[Opening Material to process section]

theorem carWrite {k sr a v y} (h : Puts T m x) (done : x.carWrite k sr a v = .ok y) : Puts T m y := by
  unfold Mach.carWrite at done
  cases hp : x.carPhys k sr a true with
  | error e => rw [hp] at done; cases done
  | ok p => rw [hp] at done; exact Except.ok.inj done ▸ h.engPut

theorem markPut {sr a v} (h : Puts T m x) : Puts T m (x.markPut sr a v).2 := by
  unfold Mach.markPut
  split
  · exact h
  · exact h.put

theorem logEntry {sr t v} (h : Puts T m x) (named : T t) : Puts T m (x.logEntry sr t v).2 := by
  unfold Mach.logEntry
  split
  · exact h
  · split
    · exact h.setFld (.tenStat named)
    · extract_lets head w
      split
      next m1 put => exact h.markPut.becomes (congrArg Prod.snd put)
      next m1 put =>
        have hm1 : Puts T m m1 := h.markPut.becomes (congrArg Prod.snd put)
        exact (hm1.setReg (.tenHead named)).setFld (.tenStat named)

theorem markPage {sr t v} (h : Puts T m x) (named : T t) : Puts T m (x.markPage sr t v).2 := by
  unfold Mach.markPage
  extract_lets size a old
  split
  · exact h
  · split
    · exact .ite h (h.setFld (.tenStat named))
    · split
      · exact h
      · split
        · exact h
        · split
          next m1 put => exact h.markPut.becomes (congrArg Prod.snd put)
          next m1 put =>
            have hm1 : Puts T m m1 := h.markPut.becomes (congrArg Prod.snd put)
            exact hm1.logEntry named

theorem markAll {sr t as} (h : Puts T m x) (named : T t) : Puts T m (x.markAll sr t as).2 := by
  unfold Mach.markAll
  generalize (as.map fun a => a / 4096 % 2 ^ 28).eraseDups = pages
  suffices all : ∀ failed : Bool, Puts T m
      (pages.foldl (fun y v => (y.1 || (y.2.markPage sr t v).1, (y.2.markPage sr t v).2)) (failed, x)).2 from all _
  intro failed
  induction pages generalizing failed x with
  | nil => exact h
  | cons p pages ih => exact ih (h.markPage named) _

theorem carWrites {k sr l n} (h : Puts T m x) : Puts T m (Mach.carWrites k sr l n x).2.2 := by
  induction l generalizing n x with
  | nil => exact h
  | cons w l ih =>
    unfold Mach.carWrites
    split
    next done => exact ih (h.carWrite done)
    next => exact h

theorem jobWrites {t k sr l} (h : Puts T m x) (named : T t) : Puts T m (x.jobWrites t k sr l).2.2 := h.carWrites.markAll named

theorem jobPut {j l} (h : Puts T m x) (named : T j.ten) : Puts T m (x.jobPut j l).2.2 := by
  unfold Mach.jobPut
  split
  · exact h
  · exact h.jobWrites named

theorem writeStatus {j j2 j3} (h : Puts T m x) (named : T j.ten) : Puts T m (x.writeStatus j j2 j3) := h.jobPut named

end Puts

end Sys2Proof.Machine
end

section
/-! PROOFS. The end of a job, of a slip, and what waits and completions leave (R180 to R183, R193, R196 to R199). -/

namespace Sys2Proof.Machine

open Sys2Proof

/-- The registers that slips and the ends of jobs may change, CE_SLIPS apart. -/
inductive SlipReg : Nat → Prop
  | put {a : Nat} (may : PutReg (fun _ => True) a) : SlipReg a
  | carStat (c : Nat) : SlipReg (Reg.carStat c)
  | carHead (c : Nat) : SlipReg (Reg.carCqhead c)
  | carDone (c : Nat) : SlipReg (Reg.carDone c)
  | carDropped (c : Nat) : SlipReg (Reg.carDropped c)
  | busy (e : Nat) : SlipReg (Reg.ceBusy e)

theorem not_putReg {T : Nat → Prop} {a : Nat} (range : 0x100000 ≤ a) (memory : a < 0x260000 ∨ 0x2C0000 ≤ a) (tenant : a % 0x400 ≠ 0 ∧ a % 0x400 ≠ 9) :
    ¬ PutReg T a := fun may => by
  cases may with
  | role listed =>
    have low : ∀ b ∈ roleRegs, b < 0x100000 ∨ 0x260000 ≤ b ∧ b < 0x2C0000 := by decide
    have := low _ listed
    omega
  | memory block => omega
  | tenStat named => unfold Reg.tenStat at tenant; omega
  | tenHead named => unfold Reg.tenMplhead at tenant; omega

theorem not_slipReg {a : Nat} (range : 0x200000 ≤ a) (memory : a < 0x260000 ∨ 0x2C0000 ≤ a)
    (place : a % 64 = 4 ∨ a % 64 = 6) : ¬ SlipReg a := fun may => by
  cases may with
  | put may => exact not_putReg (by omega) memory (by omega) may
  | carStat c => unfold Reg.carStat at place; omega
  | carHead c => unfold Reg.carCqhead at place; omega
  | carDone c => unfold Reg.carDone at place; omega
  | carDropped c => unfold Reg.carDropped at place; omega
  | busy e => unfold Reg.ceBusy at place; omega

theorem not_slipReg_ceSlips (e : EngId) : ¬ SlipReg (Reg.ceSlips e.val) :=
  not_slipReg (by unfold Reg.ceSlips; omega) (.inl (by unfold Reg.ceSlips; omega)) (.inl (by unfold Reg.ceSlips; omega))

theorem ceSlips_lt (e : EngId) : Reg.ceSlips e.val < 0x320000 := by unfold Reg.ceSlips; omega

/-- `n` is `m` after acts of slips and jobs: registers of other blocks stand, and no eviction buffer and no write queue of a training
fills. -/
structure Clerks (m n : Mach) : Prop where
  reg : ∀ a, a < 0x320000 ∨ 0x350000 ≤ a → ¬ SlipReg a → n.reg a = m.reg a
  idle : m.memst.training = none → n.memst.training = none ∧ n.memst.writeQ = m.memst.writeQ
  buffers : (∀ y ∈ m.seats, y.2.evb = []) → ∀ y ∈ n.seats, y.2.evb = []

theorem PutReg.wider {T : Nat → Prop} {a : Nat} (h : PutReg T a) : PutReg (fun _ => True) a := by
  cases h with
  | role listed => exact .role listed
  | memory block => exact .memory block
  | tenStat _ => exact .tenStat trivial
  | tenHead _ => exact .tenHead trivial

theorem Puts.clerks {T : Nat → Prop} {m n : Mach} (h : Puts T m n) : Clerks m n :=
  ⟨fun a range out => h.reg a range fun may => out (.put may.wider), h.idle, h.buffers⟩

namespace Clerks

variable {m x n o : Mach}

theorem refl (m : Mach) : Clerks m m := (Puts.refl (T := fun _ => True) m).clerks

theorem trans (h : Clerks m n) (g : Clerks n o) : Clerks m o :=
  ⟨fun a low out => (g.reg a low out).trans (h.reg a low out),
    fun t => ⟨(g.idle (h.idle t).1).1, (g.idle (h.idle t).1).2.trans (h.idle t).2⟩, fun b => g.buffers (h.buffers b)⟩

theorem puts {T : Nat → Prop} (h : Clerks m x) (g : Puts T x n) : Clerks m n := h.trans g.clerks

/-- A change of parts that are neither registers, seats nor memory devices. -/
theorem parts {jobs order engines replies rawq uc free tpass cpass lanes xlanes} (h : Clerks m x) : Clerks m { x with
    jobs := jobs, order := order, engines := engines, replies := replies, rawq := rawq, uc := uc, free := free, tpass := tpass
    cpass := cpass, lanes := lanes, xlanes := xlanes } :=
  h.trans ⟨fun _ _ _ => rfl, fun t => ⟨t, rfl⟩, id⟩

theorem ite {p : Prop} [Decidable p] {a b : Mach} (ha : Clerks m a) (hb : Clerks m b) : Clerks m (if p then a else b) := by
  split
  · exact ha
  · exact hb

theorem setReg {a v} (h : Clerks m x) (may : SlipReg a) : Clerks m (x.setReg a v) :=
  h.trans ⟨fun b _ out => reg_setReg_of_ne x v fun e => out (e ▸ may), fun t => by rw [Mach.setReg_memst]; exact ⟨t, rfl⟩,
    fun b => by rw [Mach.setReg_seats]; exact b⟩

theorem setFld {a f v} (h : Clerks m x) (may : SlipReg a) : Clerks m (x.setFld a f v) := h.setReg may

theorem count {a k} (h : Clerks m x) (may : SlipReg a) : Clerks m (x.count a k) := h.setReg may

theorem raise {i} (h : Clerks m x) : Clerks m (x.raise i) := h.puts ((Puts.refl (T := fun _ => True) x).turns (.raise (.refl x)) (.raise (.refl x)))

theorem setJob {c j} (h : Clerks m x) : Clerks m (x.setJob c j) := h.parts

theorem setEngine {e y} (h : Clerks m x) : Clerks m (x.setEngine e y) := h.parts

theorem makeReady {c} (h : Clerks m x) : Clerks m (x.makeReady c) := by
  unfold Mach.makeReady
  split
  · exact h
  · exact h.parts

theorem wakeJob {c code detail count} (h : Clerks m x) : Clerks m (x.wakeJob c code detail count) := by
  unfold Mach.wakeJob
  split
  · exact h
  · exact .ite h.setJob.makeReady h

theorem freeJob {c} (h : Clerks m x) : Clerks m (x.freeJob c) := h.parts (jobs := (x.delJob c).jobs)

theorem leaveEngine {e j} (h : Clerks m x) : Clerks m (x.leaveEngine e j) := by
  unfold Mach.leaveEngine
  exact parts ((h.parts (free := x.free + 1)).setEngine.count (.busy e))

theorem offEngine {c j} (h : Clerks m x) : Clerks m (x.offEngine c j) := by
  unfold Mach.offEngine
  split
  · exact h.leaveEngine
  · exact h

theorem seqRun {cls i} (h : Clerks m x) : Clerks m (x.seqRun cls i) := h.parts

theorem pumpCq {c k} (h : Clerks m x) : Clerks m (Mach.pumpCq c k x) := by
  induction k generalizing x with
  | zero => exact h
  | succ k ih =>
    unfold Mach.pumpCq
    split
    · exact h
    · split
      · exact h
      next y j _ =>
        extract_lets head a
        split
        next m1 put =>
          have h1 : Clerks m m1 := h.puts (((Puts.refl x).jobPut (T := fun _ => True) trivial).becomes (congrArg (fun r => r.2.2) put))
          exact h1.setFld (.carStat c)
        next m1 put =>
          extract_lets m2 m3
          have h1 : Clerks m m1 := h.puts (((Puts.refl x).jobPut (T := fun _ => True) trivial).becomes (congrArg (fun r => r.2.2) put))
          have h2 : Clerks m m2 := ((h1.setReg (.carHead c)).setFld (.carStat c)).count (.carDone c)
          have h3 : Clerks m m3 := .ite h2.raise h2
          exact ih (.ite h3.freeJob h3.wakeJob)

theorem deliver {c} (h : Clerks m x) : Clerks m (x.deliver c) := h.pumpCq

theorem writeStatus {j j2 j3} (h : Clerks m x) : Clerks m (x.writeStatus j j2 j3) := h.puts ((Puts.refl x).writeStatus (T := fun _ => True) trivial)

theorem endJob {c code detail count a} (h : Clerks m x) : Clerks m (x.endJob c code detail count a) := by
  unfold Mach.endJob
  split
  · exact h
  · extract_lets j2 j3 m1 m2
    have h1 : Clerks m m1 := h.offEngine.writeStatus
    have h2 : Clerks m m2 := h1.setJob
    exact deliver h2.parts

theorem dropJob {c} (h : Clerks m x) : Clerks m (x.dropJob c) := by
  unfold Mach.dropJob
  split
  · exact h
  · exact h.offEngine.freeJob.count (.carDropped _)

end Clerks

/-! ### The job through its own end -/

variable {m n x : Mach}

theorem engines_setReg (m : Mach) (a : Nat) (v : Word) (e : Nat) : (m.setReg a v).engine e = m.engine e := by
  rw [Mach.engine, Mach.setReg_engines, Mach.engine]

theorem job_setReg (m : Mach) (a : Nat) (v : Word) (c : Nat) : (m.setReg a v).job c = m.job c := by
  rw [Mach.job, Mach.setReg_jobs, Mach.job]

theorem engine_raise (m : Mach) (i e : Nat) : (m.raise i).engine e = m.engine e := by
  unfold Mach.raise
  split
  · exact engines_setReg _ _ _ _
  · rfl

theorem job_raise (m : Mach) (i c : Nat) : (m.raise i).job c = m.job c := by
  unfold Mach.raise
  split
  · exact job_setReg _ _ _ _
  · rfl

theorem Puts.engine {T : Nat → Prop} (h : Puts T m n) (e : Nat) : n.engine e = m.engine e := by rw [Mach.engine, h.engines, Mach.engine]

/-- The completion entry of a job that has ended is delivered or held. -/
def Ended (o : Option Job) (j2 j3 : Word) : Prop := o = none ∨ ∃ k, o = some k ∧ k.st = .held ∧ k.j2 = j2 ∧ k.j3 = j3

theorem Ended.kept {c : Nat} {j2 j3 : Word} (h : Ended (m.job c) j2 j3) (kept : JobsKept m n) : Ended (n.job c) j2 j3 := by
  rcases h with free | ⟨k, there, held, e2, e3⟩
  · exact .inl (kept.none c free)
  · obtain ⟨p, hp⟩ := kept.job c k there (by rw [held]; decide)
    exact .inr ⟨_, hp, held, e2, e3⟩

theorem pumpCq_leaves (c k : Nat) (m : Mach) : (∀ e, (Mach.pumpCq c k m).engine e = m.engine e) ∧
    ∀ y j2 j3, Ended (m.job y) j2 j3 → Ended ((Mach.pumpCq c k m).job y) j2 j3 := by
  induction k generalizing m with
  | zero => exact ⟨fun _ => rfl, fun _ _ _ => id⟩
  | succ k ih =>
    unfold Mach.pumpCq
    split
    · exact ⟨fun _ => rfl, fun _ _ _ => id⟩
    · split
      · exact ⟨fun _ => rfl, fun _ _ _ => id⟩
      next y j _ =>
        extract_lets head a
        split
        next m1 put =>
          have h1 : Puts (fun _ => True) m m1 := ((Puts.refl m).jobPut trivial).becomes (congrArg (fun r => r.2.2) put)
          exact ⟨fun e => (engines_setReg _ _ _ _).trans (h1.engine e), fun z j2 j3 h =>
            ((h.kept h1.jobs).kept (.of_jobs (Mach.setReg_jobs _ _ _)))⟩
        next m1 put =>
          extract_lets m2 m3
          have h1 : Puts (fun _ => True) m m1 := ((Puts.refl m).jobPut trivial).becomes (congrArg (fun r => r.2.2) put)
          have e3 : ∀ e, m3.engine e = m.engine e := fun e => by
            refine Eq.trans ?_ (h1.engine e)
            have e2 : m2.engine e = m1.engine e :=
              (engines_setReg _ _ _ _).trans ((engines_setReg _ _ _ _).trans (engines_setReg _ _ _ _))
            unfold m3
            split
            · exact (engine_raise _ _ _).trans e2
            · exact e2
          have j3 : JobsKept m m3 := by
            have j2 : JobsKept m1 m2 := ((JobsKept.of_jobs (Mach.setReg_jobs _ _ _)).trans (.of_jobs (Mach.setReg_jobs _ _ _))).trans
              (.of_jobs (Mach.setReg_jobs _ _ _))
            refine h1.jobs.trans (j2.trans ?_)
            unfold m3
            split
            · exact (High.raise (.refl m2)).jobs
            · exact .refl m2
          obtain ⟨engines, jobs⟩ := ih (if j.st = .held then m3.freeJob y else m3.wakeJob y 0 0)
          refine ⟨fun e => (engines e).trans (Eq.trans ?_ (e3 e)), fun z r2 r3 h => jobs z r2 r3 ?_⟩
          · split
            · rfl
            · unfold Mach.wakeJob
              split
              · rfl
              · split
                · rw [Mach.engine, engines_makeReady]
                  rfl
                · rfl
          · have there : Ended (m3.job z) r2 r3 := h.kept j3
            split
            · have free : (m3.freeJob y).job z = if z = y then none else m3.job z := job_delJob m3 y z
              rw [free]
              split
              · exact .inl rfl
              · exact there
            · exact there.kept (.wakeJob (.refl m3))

[Closing Material to process section]

* **Assignment**: In the listing above, locate the line containing "generalize (as.map fun" and the line containing "induction l generalizing n x with". Transcribe those two lines and everything between them, exactly as written.

* **Written reply**:
  generalize (as.map fun a => a / 4096 % 2 ^ 28).eraseDups = pages
  suffices all : ∀ failed : Bool, Puts T m
      (pages.foldl (fun y v => (y.1 || (y.2.markPage sr t v).1, (y.2.markPage sr t v).2)) (failed, x)).2 from all _
  intro failed
  induction pages generalizing failed x with
  | nil => exact h
  | cons p pages ih => exact ih (h.markPage named) _

theorem carWrites {k sr l n} (h : Puts T m x) : Puts T m (Mach.carWrites k sr l n x).2.2 := by
  induction l generalizing n x with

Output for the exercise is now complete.